Сказал это с каким-то непонятным злым вызовом. А потом невесело добавил, что жалеет. И на мой вопрос «почему» промолчал.
Откровение меня не удивило. Я слышал много разного. Умирающие часто делятся очень личными вещами. Но здесь…
Здесь был момент, о котором, я знал, думать нельзя. Хотя получалось это откровенно плохо.
А Симу становилось заметно хуже. Закономерно хуже. Но быстрее, чем я предполагал. Хотя в таких случаях это уже не должно быть важно.
Для меня – было.
***
На обложке купленной мной книги был изображен искаженный циферблат. Всю иронию этого я понял только тогда, когда подходил к палате.
У двери меня нагнала Марина.
– Павел Андреевич, – она тяжело оперлась рукой о стену. – Как раз вас хотела найти. По поводу Цветкова.
Я машинально оглянулся на белую дверь палаты и кивнул.
– Слушаю.
– Мальчик от обезболивающего отказался, – Марина смотрелась обеспокоенной. – Вы знаете?
– Он мне сказал, – я кивнул.
– Он от боли плачет, – резко бросила медсестра. – На вашем месте, я бы…

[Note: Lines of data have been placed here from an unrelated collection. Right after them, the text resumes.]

/-- The block with its tag. -/
def cmdBlock (op : Nat) (pay : List Byte) : List Byte :=
  cmdHead op pay ++ (leBytes 32 (Config.hmac 0 ((cmdHead op pay).take (16 + pay.length))).toNat).take 16

/-- A command in slot 0 of a set, rung, in a session of a role code. -/
def cmdS (op : Nat) (pay : List Byte) (code : Nat := 1) (f : State → State := id) (k : Fin 3 := 0) : State :=
  let s := f liveS
  { s with sm := { s.sm with
      sessions := [(0, some (sessS code k))]
      slotState := [(k * 8, 1)]
      rung := [k * 8]
      slotBytes := (List.range' (k * 2048) 256).zip (cmdBlock op pay) } }

/-- The command of that slot. -/
def cmdOf (op : Nat) (pay : List Byte) (code : Nat := 1) (k : Fin 3 := 0) : Cmd := ⟨k, 0, op, 1, pay, some (0, sessS code k), 0⟩

/-- The state that its row starts from. -/
def cmdT (op : Nat) (pay : List Byte) (code : Nat := 1) (f : State → State := id) (k : Fin 3 := 0) : State :=
  acceptSeq (takeSlot (cmdS op pay code f k) k 0) (cmdOf op pay code k)

theorem get_zip (l : List Byte) : ∀ a i, i < l.length →
    Sparse.get (fun _ => (0 : Byte)) ((List.range' a l.length).zip l) (a + i) = l.getD i 0 := by
  induction l with
  | nil => intro a i h; simp at h
  | cons x l ih =>
    intro a i h
    rw [List.length_cons, List.range'_succ, List.zip_cons_cons, Sparse.get]
    cases i with
    | zero => simp
    | succ i =>
      rw [if_neg (by omega), show a + (i + 1) = a + 1 + i by omega, ih (a + 1) i (by simpa using h)]
      simp

theorem length_leBytes (n v : Nat) : (leBytes n v).length = n := by
  induction n generalizing v with
  | zero => rfl
  | succ n ih => simp [leBytes, ih]

theorem length_cmdHead (op : Nat) (pay : List Byte) (h : pay.length ≤ 224) : (cmdHead op pay).length = 240 := by
  simp [cmdHead, length_leBytes]
  omega

theorem length_cmdBlock (op : Nat) (pay : List Byte) (h : pay.length ≤ 224) : (cmdBlock op pay).length = 256 := by
  simp [cmdBlock, length_cmdHead op pay h, length_leBytes]

theorem blockAt_cmdS (op : Nat) (pay : List Byte) (code : Nat) (f : State → State) (k : Fin 3) (h : pay.length ≤ 224) :
    blockAt (cmdS op pay code f k) k 0 = cmdBlock op pay := by
  have hl := length_cmdBlock op pay h
  apply List.ext_getElem
  · simp [blockAt, hl]
  · intro i h1 h2
    have hi : i < 256 := by omega
    have := get_zip (cmdBlock op pay) (k * 2048) i h2
    rw [hl] at this
    simp only [blockAt, slotByte, cmdS, List.getElem_map, List.getElem_range]
    rw [show (k.val * 8 + 0) * 256 + i = k * 2048 + i by omega, this]
    simp [h2]

theorem findSession_cmdS (op : Nat) (pay : List Byte) (code : Nat) (f : State → State) (k : Fin 3) (hk : k.val ≠ 1) :
    findSession (takeSlot (cmdS op pay code f k) k 0) k 0 7 = some (0, sessS code k) := by
  have h0 : sessionOf (takeSlot (cmdS op pay code f k) k 0) 0 = some (sessS code k) := by
    rw [takeSlot, if_neg hk]
    rfl
  rw [findSession, show List.range 4 = [0, 1, 2, 3] from rfl, List.findSome?_cons, h0]
  simp [sessS, hk]

theorem isNext_cmdS (op : Nat) (pay : List Byte) (code : Nat) (f : State → State) (k : Fin 3) (hk : k.val ≠ 1) :
    isNext (cmdS op pay code f k) k 0 = true := by
  rw [isNext, if_neg hk]
  simp [slotState, cmdS, Sparse.get, List.filter]

/-- What is left to check of a command by evaluation. -/
def served (op : Nat) (pay : List Byte) (code : Nat := 1) (f : State → State := id) (k : Fin 3 := 0) : Bool :=
  decide (pay.length ≤ 224) && smRuns (f liveS) && (f liveS).sm.cmdWait.isNone && decide (tableCheck (cmdOf op pay code k) = none) &&
    decide (op < 65536) && k != 1

theorem at_leBytes2 (v : Nat) (h : v < 65536) : leNat (leBytes 2 v) = v := by
  simp only [leBytes, leNat, BitVec.toNat_ofNat]
  omega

– Это личный выбор, Марин, – я повертел в руках книгу. – Я могу только поговорить. Но заставлять – сама понимаешь.
– Да понимаю я, – она вздохнула. – Простите. Пойду на обход. Я в ночную сегодня.
– Ага, – я кивнул и толкнул, наконец, дверь.
Серафим лежал ко мне спиной – лицом к окну. Сквозь опущенные жалюзи пробивался свет фонаря, освещавшего парковку перед зданием. Тускло горела настольная лампа.
Я обошел кровать, заглянул парню в лицо, чтобы проверить, спит он или нет.
Темные ресницы дрогнули, Сим приоткрыл покрасневшие веки и хрипло прошептал:
– Здравствуйте.
– Не спал? – поинтересовался я на всякий случай.
– Не, – он тяжело сглотнул. – Просто…
– Хорошо, – я присел на край кровати. – Расскажи, как чувствуешь себя сегодня.
– Температура, – Сим медленно моргнул. – Кровь еще из горла шла. Живот болит. И… Простите.
Говорить ему явно было тяжело. Он еле разлеплял сухие губы.
– Не напрягайся, – я осторожно коснулся его шеи, ощупал увеличенные лимфоузлы. – Я принес книгу. Могу тебе почитать. Если хочешь.